Suppose the settlement date of a bond you purchased is November 30, 2001; the
maturity date of the bond is December 31, 2028; the bond has a coupon rate of 6.25%
and interest is paid semi-annually; the face value of the bond is $1000; and actual
days per month/year is used for the day-count basis (not 30/360). Suppose investors
currently want an 8.3% return for this type of bond. What price should they be willing
to pay?

To use Excel, you will first go to the Function Wizard. The Function you are going
to use is in the function category of FINANCIAL and is PRICE. If you do not have
the PRICEfunction, You will need to check off the Add-ins:

(Older versions of Excel)

From Toolbar:  Go to Tools -- Data Analysis – See whether you have the above
statistical programs such as Descriptive Statistics.
If you do not have the Descriptive Statistics option or the others noted above in Data
Analysis, go to Tools -- Add-ins and click on Analysis ToolPak.

(Newer versions of Excel)

In the newer versions of Excel, here is how to get to Analysis ToolPak which you
need for more sophisticated Data Analysis:
(1)  Open Excel. You will see the Excel Spreadsheet on the page.  On the top left of
this page, you will see the Office Button (it has the MS Office logo and is in a
circle).  
(2)  Click on the Office Button  (3)  Click on Excel Options  -- it is on the bottom line
of the box (4)  Click on Add-Ins -- it's on the left side of the page
(5) On the bottom of the box, you will see  "Manage Excel Add-Ins" and a G0...  next
to it.  Click on GO...
(6)  Check the Analysis ToolPak box; Click OK.

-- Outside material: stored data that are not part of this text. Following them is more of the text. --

-- ==== Sys2Proof/Proofs/AccumulatorRows.lean ====
section
/-!
PROOF. Proofs/AccumulatorRows.lean: acca, accf and accld (09 R203 to R206).
-/

namespace Sys2Proof.Proofs.AccumulatorRows

open Sys2Proof Sys2Proof.Machine Sys2Proof.Claims Sys2Proof.Proofs.IssueRules Sys2Proof.Proofs.MatrixInstructions Sys2Proof.Proofs.CommandRows
open Sys2Proof.Proofs.ArrivalAndTileSignals Sys2Proof.Proofs.JoinExit

/-! ## Sets of units -/

/-- An interval of the numbers below a bound, in ascending order. -/
theorem filter_range_interval {n base k : Nat} (h : base + k ≤ n) :
    (List.range n).filter (fun u => decide (base ≤ u) && decide (u < base + k)) = List.range' base k := by
  have hsplit : List.range n = List.range' 0 base ++ (List.range' base k ++ List.range' (base + k) (n - (base + k))) := by
    rw [List.range'_append_1]
    conv_rhs => arg 2; rw [← Nat.zero_add base]
    rw [List.range'_append_1, List.range_eq_range']
    congr 1
    omega
  rw [hsplit, List.filter_append, List.filter_append, List.filter_eq_nil_iff.mpr, List.filter_eq_self.mpr, List.filter_eq_nil_iff.mpr]
  · simp
  all_goals
    intro u hu
    rw [List.mem_range'_1] at hu
    simp only [Bool.and_eq_true, decide_eq_true_eq]
    omega

/-- A mask of a set of lane numbers tells every number. -/
theorem mkMask_get_of_bounded {p : Nat → Bool} (h : ∀ u, p u = true → u < 64) (u : Nat) : (mkMask p).getLsbD u = p u := by
  by_cases hu : u < 64
  · exact mkMask_get p hu
  · rw [BitVec.getLsbD_of_ge _ _ (not_lt.mp hu), Bool.eq_false_iff.mpr fun hp => hu (h u hp)]

theorem getLsbD_dropUnits (us : List Nat) (m : BitVec 64) {u : Nat} (hu : u < 64) : (dropUnits m us).getLsbD u = (m.getLsbD u && !us.contains u) := by
  induction us generalizing m with
  | nil => simp [dropUnits]
  | cons v us ih =>
    refine (ih (m &&& ~~~(1#64 <<< v))).trans ?_
    have hone : (1#64 <<< v).getLsbD u = (u == v) := by
      by_cases huv : u = v
      · subst huv
        simp [hu]
      · rcases Nat.lt_or_gt_of_ne huv with h | h
        · simp [huv, h]
        · have : u - v ≠ 0 := by omega
          simp [huv, hu, this, not_lt.mpr h.le]
    rw [List.contains_cons, BitVec.getLsbD_and, BitVec.getLsbD_not, hone]
    simp only [hu, decide_true, Bool.true_and, Bool.not_or, Bool.and_assoc]

theorem dropUnits_eq_and_not (us : List Nat) (m : BitVec 64) : dropUnits m us = m &&& ~~~mkMask (fun u => us.contains u) := by
  apply BitVec.eq_of_getLsbD_eq
  intro u hu
  rw [getLsbD_dropUnits us m hu, BitVec.getLsbD_and, BitVec.getLsbD_not, mkMask_get _ hu]
  simp [hu]

/-! ## acca -/

/-- The request that an acca enters. -/
def requestOf (f : FormI) (x : Ctx) (s : State) : AccaReq :=
  { id := s.order, crew := x.id, slot := x.k, blk := x.c.blk, core := x.c.core, units := acUnits f,
    base := if acAt f then some (acBase f) else none, dst := x.d 0, mask := x.act, flight := s.order }

/-- A slot of a crew waits for the grant of its acca. -/
def awaitGrant (k : Bool) (n : Nat) (c : Crew) : Crew := c.setSlot k { c.slot k with accaWait := some n }

/-- The unit numbers of an acca are out of range. -/
def accaWrong (f : FormI) : Bool :=
  acUnits f = 0 || decide (64 < acUnits f) || (acAt f && decide (64 < acBase f + acUnits f)) || (!acAt f && acBase f ≠ 0)

/-- What an acca does for a nonempty `act`. -/
def enterRequest (f : FormI) (x : Ctx) (s : State) : Res Done :=
  if (s.block? x.c.blk).any (fun b => b.harv) then .error (.raise (accumCause 0 0#64))
  else if accaWrong f then .error (.raise (accumCause 4 0#64))
  else .ok { s := { s with accas := s.accas ++ [requestOf f x s] }.modCrew x.id (awaitGrant x.k s.order), wr := [Wr.full (x.d 0) 0#64 (fun _ => 0#32)], ctl := false }

theorem exec_acca_eq_issue (f : FormI) (s : State) : exec (.acca f) s = issue (specI f [] [one f.d] .var)
    (fun _ => f.imm.toNat / 2 ^ 14 ≠ 0 || f.a ≠ 0#8 || f.sub ≠ 0#7) (outsideGate (whenActing (enterRequest f))) s := by
  rw [← whenActing_outsideGate]
  rfl

theorem accaWrong_iff (f : FormI) : accaWrong f = true ↔ ¬(1 ≤ acUnits f ∧ acUnits f ≤ 64 ∧ (acAt f = true → acBase f + acUnits f ≤ 64) ∧ (acAt f = false → acBase f = 0)) := by
  unfold accaWrong
  cases acAt f <;> simp <;> omega

theorem awaitGrant_st (k : Bool) (n : Nat) (c : Crew) (j : Bool) : ((awaitGrant k n c).slot j).st = (c.slot j).st := by
  cases k <;> cases j <;> rfl

theorem acca_results (f : FormI) (s : State) (c : Crew) :
    let sp := specI f [] [one f.d] .var
    let x := s.view c sp
    Issues s c sp (fun _ => f.imm.toNat / 2 ^ 14 ≠ 0 || f.a ≠ 0#8 || f.sub ≠ 0#7) → Steady s c →
    (x.act = 0#64 → Answers (exec (.acca f) s) (fun t => Completed s s.opening t (s.issuing c sp) sp [])) ∧
    (x.act ≠ 0#64 → c.gates = [] → (∀ b, s.block? c.blk = some b → b.harv = false) →
      (accaWrong f = false → Answers (exec (.acca f) s) (fun t => Completed s { s.opening with accas := s.accas ++ [requestOf f x (s.issued c sp)] } t
        (awaitGrant s.cur.slot s.order (s.issuing c sp)) sp [Wr.full (x.d 0) 0#64 (fun _ => 0#32)])) ∧
      (accaWrong f = true → exec (.acca f) s = .next (s.opening.takeCause (accumCause 4 0#64)))) := by
  intro sp x hi hs
  rw [exec_acca_eq_issue]
  refine ⟨whenActing_idle (sp := sp) hi hs, fun hact hgates hharv => ?_⟩
  have hany : ¬ ((s.issued c sp).block? x.c.blk).any (fun b => b.harv) = true := by
    rw [(view_c_fields s c sp).2.1]
    intro h
    obtain ⟨b, hb, hh⟩ := (Option.any_eq_true ..).mp h
    rw [hharv b hb] at hh
    cases hh
  have hbody := (whenActing_eq (eff := enterRequest f) hact hgates (s.issued c sp)).trans (if_neg hany)
  refine ⟨fun hok => ?_, fun hwrong => (issue_stopped (sp := sp) hi (hbody.trans (if_pos hwrong))).trans rfl⟩
  exact issue_completes (m := { s.issued c sp with accas := s.accas ++ [requestOf f x (s.issued c sp)] }) (sp := sp) (g := awaitGrant s.cur.slot s.order) hi hs
    (hbody.trans (if_neg (by rw [hok]; decide))) rfl rfl (fun e => (setSlot_keeps ..).1) (fun e j => awaitGrant_st ..) (fun e => (setSlot_keeps ..).2.1)

/-! ## accf -/

/-- The units that an accf takes. -/
def takenUnits (f : FormI) (b : Block) : List Nat :=
  ((List.range (acUnits f)).map (fun i => acBase f + i)).filter (fun u => b.units.getLsbD u || b.spilled.getLsbD u)

/-- The units of a block that tasks still use. -/
def usedUnits (s : State) (b : Block) (us : List Nat) : List Nat := us.filter (fun u => !(s.usersOf b u).isEmpty)

/-- The state after a block has given back units. -/
def giveBack (s : State) (b : Block) (us used : List Nat) : State :=
  { s.modBlock b.id (fun q => { q with
      units := dropUnits q.units us
      spilled := dropUnits q.spilled (us.filter (fun u => !used.contains u)) }) with
    spills := s.spills.filter (fun p => !(p.1 == b.id && us.contains p.2.1 && !used.contains p.2.1))
    accfs := s.accfs ++ (used.filter (fun u => !s.accfs.any (fun a => a.blk == b.id && a.unit == u))).map (fun u =>
      { blk := b.id, core := b.core, unit := u, tasks := s.usersOf b u }) }

/-- What an accf does for a nonempty `act`. -/
def leaveUnits (f : FormI) (x : Ctx) (s : State) : Res Done :=
  if acUnits f = 0 || decide (64 < acUnits f) || decide (64 < acBase f + acUnits f) then .error (.raise (accumCause 4 0#64))
  else
    match s.block? x.c.blk with
    | none => .ok { s := s, wr := [], ctl := false }
    | some b => .ok { s := giveBack s b (takenUnits f b) (usedUnits s b (takenUnits f b)), wr := [], ctl := false }

theorem exec_accf_eq_issue (f : FormI) (s : State) : exec (.accf f) s = issue { specI f [] [] .none with ends := true }
    (fun _ => f.imm.toNat / 2 ^ 14 ≠ 0 || acAt f || f.a ≠ 0#8 || f.d ≠ 0#8 || f.sub ≠ 0#7) (outsideGate (whenActing (leaveUnits f))) s := by
  rw [← whenActing_outsideGate]
  rfl

/-- A unit is among those that an accf names and the block has. -/
def heldUnit (f : FormI) (b : Block) (u : Nat) : Bool :=
  decide (acBase f ≤ u) && decide (u < acBase f + acUnits f) && (b.units.getLsbD u || b.spilled.getLsbD u)

theorem takenUnits_eq_filter (f : FormI) (b : Block) (h : acBase f + acUnits f ≤ 64) : takenUnits f b = (List.range 64).filter (heldUnit f b) := by
  rw [takenUnits, ← List.range'_eq_map_range, ← filter_range_interval h, List.filter_filter]
  refine List.filter_congr fun u _ => Bool.and_comm ..

theorem mem_takenUnits {f : FormI} {b : Block} (h : acBase f + acUnits f ≤ 64) (u : Nat) : (takenUnits f b).contains u = heldUnit f b u := by
  rw [takenUnits_eq_filter f b h, Bool.eq_iff_iff, List.contains_iff_mem, List.mem_filter, List.mem_range]
  refine ⟨And.right, fun hu => ⟨?_, hu⟩⟩
  simp only [heldUnit, Bool.and_eq_true, decide_eq_true_eq] at hu
  omega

To use the PRICE function, you need to complete the following (you may have to
scroll down to get everything):

SETTLEMENT
MATURITY
RATE
YIELD
REDEMPTION
FREQUENCY
BASIS
(1) SETTLEMENT is the settlement date. 
You have to type in DATE(2001, 11, 30) . Click the Tab key (not the <Enter> key).
This gives you the number of days from 1/1/1900.

(2) MATURITY is the maturity date.


You have to type in DATE(2028, 12, 31). Click the Tab key.
This gives you the number of days from 1/1/1900.

(3) RATE is the coupon rate.


You type in .0625. Click the Tab key.

(4) YIELD is the desired yield to maturity (or current market rate of interest).
You type in .083. Click the Tab key.

(5) REDEMPTION is the redemption value per $100 of value 


You type in 100 since you will not be given more than $100 per $100 of face value
(even if the face value of the bond is $1000). Click the Tab key.

(6) FREQUENCY is how often interest is paid; 2 for semi-annual and 1 for annual.
You type in 2 (the default) since interest is paid semi-annually. Click the Tab key.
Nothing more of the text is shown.